Your clients, especially those with upcoming travel plans in China, will likely have many questions for you right now.
The official advice from the Australian Department of Foreign Affairs and Trade and The Department of Health is not to travel to the Hubei Province and to “reconsider your need to travel to China” in general.
Some airlines, including British Airways, are cancelling or limiting flights to and from China. You can read more about that here.
This morning, Air New Zealand confirmed it is temporarily reducing its Shanghai operations as it prepares for a decline in demand for travel between New Zealand and China.

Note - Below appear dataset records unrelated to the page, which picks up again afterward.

/-- R131 to R133: AND, OR and XOR, bit by bit. -/
def Obligations.AndOrXorBitwise : Prop :=
  ∀ (s : State) (ra rb : Reg), s.pc.toNat ≤ 253 →
    (∃ t, exec (.and ra.index rb.index) s = .next t ∧ t.pc = s.pc + 3#9 ∧ RegistersKeptBut [ra] s t ∧
      ∀ k : Nat, k < 8 → (readReg t ra).getLsbD k = ((readReg s ra).getLsbD k && (readReg s rb).getLsbD k)) ∧
    (∃ t, exec (.or ra.index rb.index) s = .next t ∧ t.pc = s.pc + 3#9 ∧ RegistersKeptBut [ra] s t ∧
      ∀ k : Nat, k < 8 → (readReg t ra).getLsbD k = ((readReg s ra).getLsbD k || (readReg s rb).getLsbD k)) ∧
    (∃ t, exec (.xor ra.index rb.index) s = .next t ∧ t.pc = s.pc + 3#9 ∧ RegistersKeptBut [ra] s t ∧
      ∀ k : Nat, k < 8 → (readReg t ra).getLsbD k = ((readReg s ra).getLsbD k ^^ (readReg s rb).getLsbD k))

/-- R134, R135: SHL is (va * 2^vb) mod 256 and SHR is va div 2^vb for every count 0..255, so that a count of 8
or more gives 0 (D19, log 12). -/
def Obligations.ShiftsByTheWholeCount : Prop :=
  ∀ (s : State) (ra rb : Reg), s.pc.toNat ≤ 253 →
    ∃ t u, exec (.shl ra.index rb.index) s = .next t ∧ exec (.shr ra.index rb.index) s = .next u ∧
      (readReg t ra).toNat = ((readReg s ra).toNat * 2 ^ (readReg s rb).toNat) % 256 ∧
      (readReg u ra).toNat = (readReg s ra).toNat / 2 ^ (readReg s rb).toNat ∧
      (8 ≤ (readReg s rb).toNat → readReg t ra = 0#8 ∧ readReg u ra = 0#8) ∧
      t.pc = s.pc + 3#9 ∧ u.pc = s.pc + 3#9 ∧ RegistersKeptBut [ra] s t ∧ RegistersKeptBut [ra] s u

/-- Frame of the eleven ALU instructions in every case, faults included: register a alone may change, CMP
writes FL and no register, the others leave FL (R11, R17, R120; D32, log 18). -/
def Obligations.AluFrame : Prop :=
  ∀ (i : Instr) (s t : State), exec i s = .next t →
    (∀ a b : Byte,
      i = .add a b ∨ i = .sub a b ∨ i = .mul a b ∨ i = .div a b ∨ i = .mod a b ∨ i = .and a b ∨
        i = .or a b ∨ i = .xor a b ∨ i = .shl a b ∨ i = .shr a b →
      (∀ q : Reg, q.index ≠ a → readReg t q = readReg s q) ∧ t.fl = s.fl ∧ MemoryKept s t ∧
        t.out = s.out ∧ (StatusKept s t ∨ Raised s t)) ∧
    (∀ a b : Byte, i = .cmp a b →
      t.regs = s.regs ∧ MemoryKept s t ∧ t.out = s.out ∧ (StatusKept s t ∨ (Raised s t ∧ t.fl = s.fl)))

/-- R80, R162: the ALU block answers `unsupported` exactly for a select outside its eleven, `div_zero`
exactly for DIV and MOD by 0, writes flags exactly for CMP, and writes the register otherwise (the select as
the opcode byte: log 13). -/
def Obligations.AluBlockOutputs : Prop :=
  ∀ sel va vb : Byte,
    ((aluApply sel va vb).unsupported = true ↔
      sel ∉ [0xA0#8, 0xA1#8, 0xA2#8, 0xA3#8, 0xA4#8, 0xA7#8, 0xA8#8, 0xAA#8, 0xAB#8, 0xAC#8, 0xAD#8]) ∧
    ((aluApply sel va vb).divZero = true ↔ sel ∈ [0xA3#8, 0xA4#8] ∧ vb = 0#8) ∧
    ((aluApply sel va vb).writeFlags = true ↔ sel = 0xA7#8) ∧
    ((aluApply sel va vb).writeReg = true ↔
      sel ∈ [0xA0#8, 0xA1#8, 0xA2#8, 0xA3#8, 0xA4#8, 0xA8#8, 0xAA#8, 0xAB#8, 0xAC#8, 0xAD#8] ∧
        (aluApply sel va vb).divZero = false)

/-! ## Faults of the operands -/

/-- R75, R161, R166: an operand read at address 256 raises OutOfRange(256) before any other check: every
2-byte instruction at 255 (JEQ and JNE when taken: D12, log 4; E is bit 0 of FL: PRESUMED, D6, log 10) and
every 3-byte one at 254 and 255 (priority: D13, log 8). -/
def Obligations.OperandReadPastMemoryFaults : Prop :=
  ∀ (s : State) (a b : Byte),
    (s.pc = 255#9 →
      (∀ i ∈ [Instr.prn a, .push a, .pop a, .call a, .jmp a],
        exec i s = .next (faulted s .outOfRange 256#9)) ∧
      (s.fl.getLsbD 0 = true → exec (.jeq a) s = .next (faulted s .outOfRange 256#9)) ∧
      (s.fl.getLsbD 0 = false → exec (.jne a) s = .next (faulted s .outOfRange 256#9))) ∧
    (s.pc = 254#9 ∨ s.pc = 255#9 →
      ∀ i ∈ [Instr.ldi a b, .add a b, .sub a b, .mul a b, .div a b, .mod a b, .cmp a b, .and a b,
          .or a b, .xor a b, .shl a b, .shr a b],
        exec i s = .next (faulted s .outOfRange 256#9))
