-- ==== Sys2Proof/Laws/Decode.lean ====
section
/-!
SUPPORT. The laws of the opcode table and of taking operands, which the decoder's round trips are
assembled from.
-/

namespace Sys2Proof

theorem mnemonicOf_opcode (m : Mnemonic) : mnemonicOf m.opcode = some m := by
  cases m <;> decide

theorem opcode_of_mnemonicOf {b : Byte} {m : Mnemonic} (h : mnemonicOf b = some m) : m.opcode = b := by
  have := List.find?_some h
  simpa using this

theorem opcode_injective {m n : Mnemonic} (h : m.opcode = n.opcode) : m = n := by
  have := mnemonicOf_opcode m
  rw [h, mnemonicOf_opcode] at this
  exact (Option.some.inj this).symm

/-- The operand bytes of an instruction make it again. -/
theorem takeOperands_operandBytes (i : Instr) (rest : List Byte) :
    takeOperands i.mnemonic.shape (i.operandBytes ++ rest) = some (i, rest) := by
  cases i <;> rfl

/-- No instruction is longer than three bytes (R50). -/
theorem length_le_three (i : Instr) : i.length ≤ 3 := by
  show 1 + opcodeNops i.mnemonic.opcode ≤ 3
  cases i.mnemonic <;> decide

/-- What the decoder does with a list that has an opcode byte. -/
theorem decode_cons (op : Byte) (rest : List Byte) :
    (mnemonicOf op = none ∧ decode (op :: rest) = .error (.unknownOpcode op)) ∨
    (∃ m, mnemonicOf op = some m ∧ takeOperands m.shape rest = none
      ∧ decode (op :: rest) = .error (.truncated op)) ∨
    (∃ m r, mnemonicOf op = some m ∧ takeOperands m.shape rest = some r
      ∧ decode (op :: rest) = .ok r) := by
  simp only [decode]
  cases hm : mnemonicOf op with
  | none => exact .inl ⟨rfl, rfl⟩
  | some m =>
    cases ht : takeOperands m.shape rest with
    | none => exact .inr (.inl ⟨m, rfl, ht, by simp only [ht]⟩)
    | some r => exact .inr (.inr ⟨m, r, rfl, ht, by simp only [ht]⟩)

/-- Two bytes after the opcode are enough for every format (R52). -/
theorem takeOperands_two_bytes (sh : Shape) (b₁ b₂ : Byte) : ∃ r, takeOperands sh [b₁, b₂] = some r := by
  cases sh <;> exact ⟨_, rfl⟩

/-- The engine's three bytes never end too early: they are an instruction or an unknown opcode. -/
theorem decode_three (b₀ b₁ b₂ : Byte) :
    (mnemonicOf b₀ = none ∧ decode [b₀, b₁, b₂] = .error (.unknownOpcode b₀)) ∨
    (∃ m r, mnemonicOf b₀ = some m ∧ takeOperands m.shape [b₁, b₂] = some r
      ∧ decode [b₀, b₁, b₂] = .ok r) := by
  rcases decode_cons b₀ [b₁, b₂] with h | ⟨m, _, ht, _⟩ | h
  · exact .inl h
  · obtain ⟨r, hr⟩ := takeOperands_two_bytes m.shape b₁ b₂
    simp [hr] at ht
  · exact .inr h

end Sys2Proof
end

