/-- Settles O58: CMP leaves E as the equality of the two values, the registers as they were and PC at most 254, so
that both branches complete. -/
theorem cmpThenBranchIffEqual : Obligations.CmpThenBranchIffEqual := by
  intro s t ra rb rt hp h
  obtain ⟨hregs, hpc, hE⟩ := regs_pc_flagE_of_exec_cmp (by omega) h
  have hjump : (jumpTo t (readReg t rt)).pc.toNat = (readReg s rt).toNat := by
    rw [jumpTo_pc, zext9_toNat, hregs]
  have hgo : (advance t 2).pc.toNat = s.pc.toNat + 5 := by rw [advance_pc_toNat (by omega), hpc]
  by_cases heq : readReg s ra = readReg s rb
  · rw [decide_eq_true heq] at hE
    exact ⟨_, _, exec_jeq_taken rt (by omega) hE, exec_jne_untaken _ hE, fun _ => ⟨hjump, hgo⟩,
      fun hne => absurd heq hne⟩
  · rw [decide_eq_false heq] at hE
    exact ⟨_, _, exec_jeq_untaken _ hE, exec_jne_taken rt (by omega) hE, fun e => absurd e heq,
      fun _ => ⟨hgo, hjump⟩⟩

end Sys2Proof.Machine

/-!
PROOFS. The statements of spec/44_alu_arithmetic.md: ADD, SUB, MUL, DIV and MOD on valid operands, a zero divisor, and
the frame of the eleven ALU instructions with faults included.
-/

namespace Sys2Proof.Machine

/-! ### The frame, faults included (R17, R120, R126, R130) -/

/-- What an ALU instruction leaves: a fault, one register written, or, for CMP alone, a new FL. -/
theorem raised_or_eq_of_aluInstr {op : AluOp} {a b : Byte} {s t : State} (h : aluInstr op a b s = .next t) :
    Raised s t ∨
    (op ≠ .cmp ∧ ∃ (r : Reg) (v : Byte), a = r.index ∧ t = advance (writeReg s r v) 3) ∨
    (op = .cmp ∧ ∃ f : Byte, t = advance (setFlags s f) 3) := by
  have hraised {tr : Trap} (hc : tr.cause ≠ .none) (e : aluInstr op a b s = .next (takeFault s tr)) : Raised s t :=
    next_inj (e.symm.trans h) ▸ raised_takeFault s hc
  rcases aluInstr_cases op a b s with ⟨r, _, v, _, ha, _, hop, _, e⟩ | ⟨_, _, _, _, _, hop, e⟩ | ⟨_, _, _, _, e⟩ |
    ⟨_, e⟩ | ⟨_, _, e⟩ | ⟨_, e⟩ | ⟨_, e⟩
  · exact .inr (.inl ⟨hop, r, v, ha, next_inj (h.symm.trans e)⟩)
  · exact .inr (.inr ⟨hop, _, next_inj (h.symm.trans e)⟩)
  all_goals exact .inl (hraised (by simp) e)

/-- R17, R120: an operation other than CMP changes register a alone, or raises. -/
theorem aluInstr_frame {op : AluOp} (hop : op ≠ .cmp) {a b : Byte} {s t : State} (h : aluInstr op a b s = .next t) :
    (∀ q : Reg, q.index ≠ a → readReg t q = readReg s q) ∧ t.fl = s.fl ∧ MemoryKept s t ∧ t.out = s.out ∧
      (StatusKept s t ∨ Raised s t) := by
  rcases raised_or_eq_of_aluInstr h with hf | ⟨_, r, v, rfl, rfl⟩ | ⟨hcmp, _⟩
  · obtain ⟨hregs, hmem, hfl, hout⟩ := hf.frame
    exact ⟨fun q _ => congrArg (Regs.get · q) hregs, hfl, hmem, hout, .inr hf⟩
  · have hkept : ∀ q : Reg, q.index ≠ r.index → readReg (writeReg s r v) q = readReg s q :=
      fun q hq => readReg_writeReg_ne s v fun e => hq (congrArg Reg.index e)
    exact ⟨hkept, rfl, fun _ => rfl, rfl, .inl ⟨rfl, rfl, rfl⟩⟩
  · exact absurd hcmp hop

/-- R130: CMP writes FL and no register, or raises. -/
theorem aluInstr_cmp_frame {a b : Byte} {s t : State} (h : aluInstr .cmp a b s = .next t) :
    t.regs = s.regs ∧ MemoryKept s t ∧ t.out = s.out ∧ (StatusKept s t ∨ (Raised s t ∧ t.fl = s.fl)) := by
  rcases raised_or_eq_of_aluInstr h with hf | ⟨hne, _⟩ | ⟨_, f, rfl⟩
  · obtain ⟨hregs, hmem, hfl, hout⟩ := hf.frame
    exact ⟨hregs, hmem, hout, .inr ⟨hf, hfl⟩⟩
  · exact absurd rfl hne
  · exact ⟨rfl, fun _ => rfl, rfl, .inl ⟨rfl, rfl, rfl⟩⟩

/-- Settles O53: each of the ten is the ALU's frame at an operation other than CMP. -/
theorem aluFrame : Obligations.AluFrame := by
  intro i s t h
  refine ⟨fun a b hi => ?_, ?_⟩
  · have halu : ∃ op : AluOp, op ≠ .cmp ∧ aluInstr op a b s = .next t := by
      rcases hi with rfl | rfl | rfl | rfl | rfl | rfl | rfl | rfl | rfl | rfl
      exacts [⟨.add, nofun, h⟩, ⟨.sub, nofun, h⟩, ⟨.mul, nofun, h⟩, ⟨.div, nofun, h⟩, ⟨.mod, nofun, h⟩,
        ⟨.and, nofun, h⟩, ⟨.or, nofun, h⟩, ⟨.xor, nofun, h⟩, ⟨.shl, nofun, h⟩, ⟨.shr, nofun, h⟩]
    obtain ⟨_, hop, h⟩ := halu
    exact aluInstr_frame hop h
  · rintro a b rfl
    rw [exec_cmp] at h
    exact aluInstr_cmp_frame h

The airline currently operates seven return services per week between Auckland and Shanghai. From 18 February to 31 March, this will reduce to four return flights per week.
In terms of tours to china, we know that On The Go Tours has cancelled all its upcoming trips to China. You can find more information on that here.
World Expeditions has also confirmed it has cancelled trips imminently departing to China and is offering refunds to passengers with travel booked to mainland China between now and 30 April 2020.
World Expeditions CEO, Sue Badyari, said travellers’ safety is paramount.
“The closure of some of China’s iconic sites, coupled with this unfolding situation, make it impossible to provide assurances to customers who are travelling in the weeks and months ahead,” she said.
“We feel this decision responds to the situation and addresses our customers’ concerns,” she said.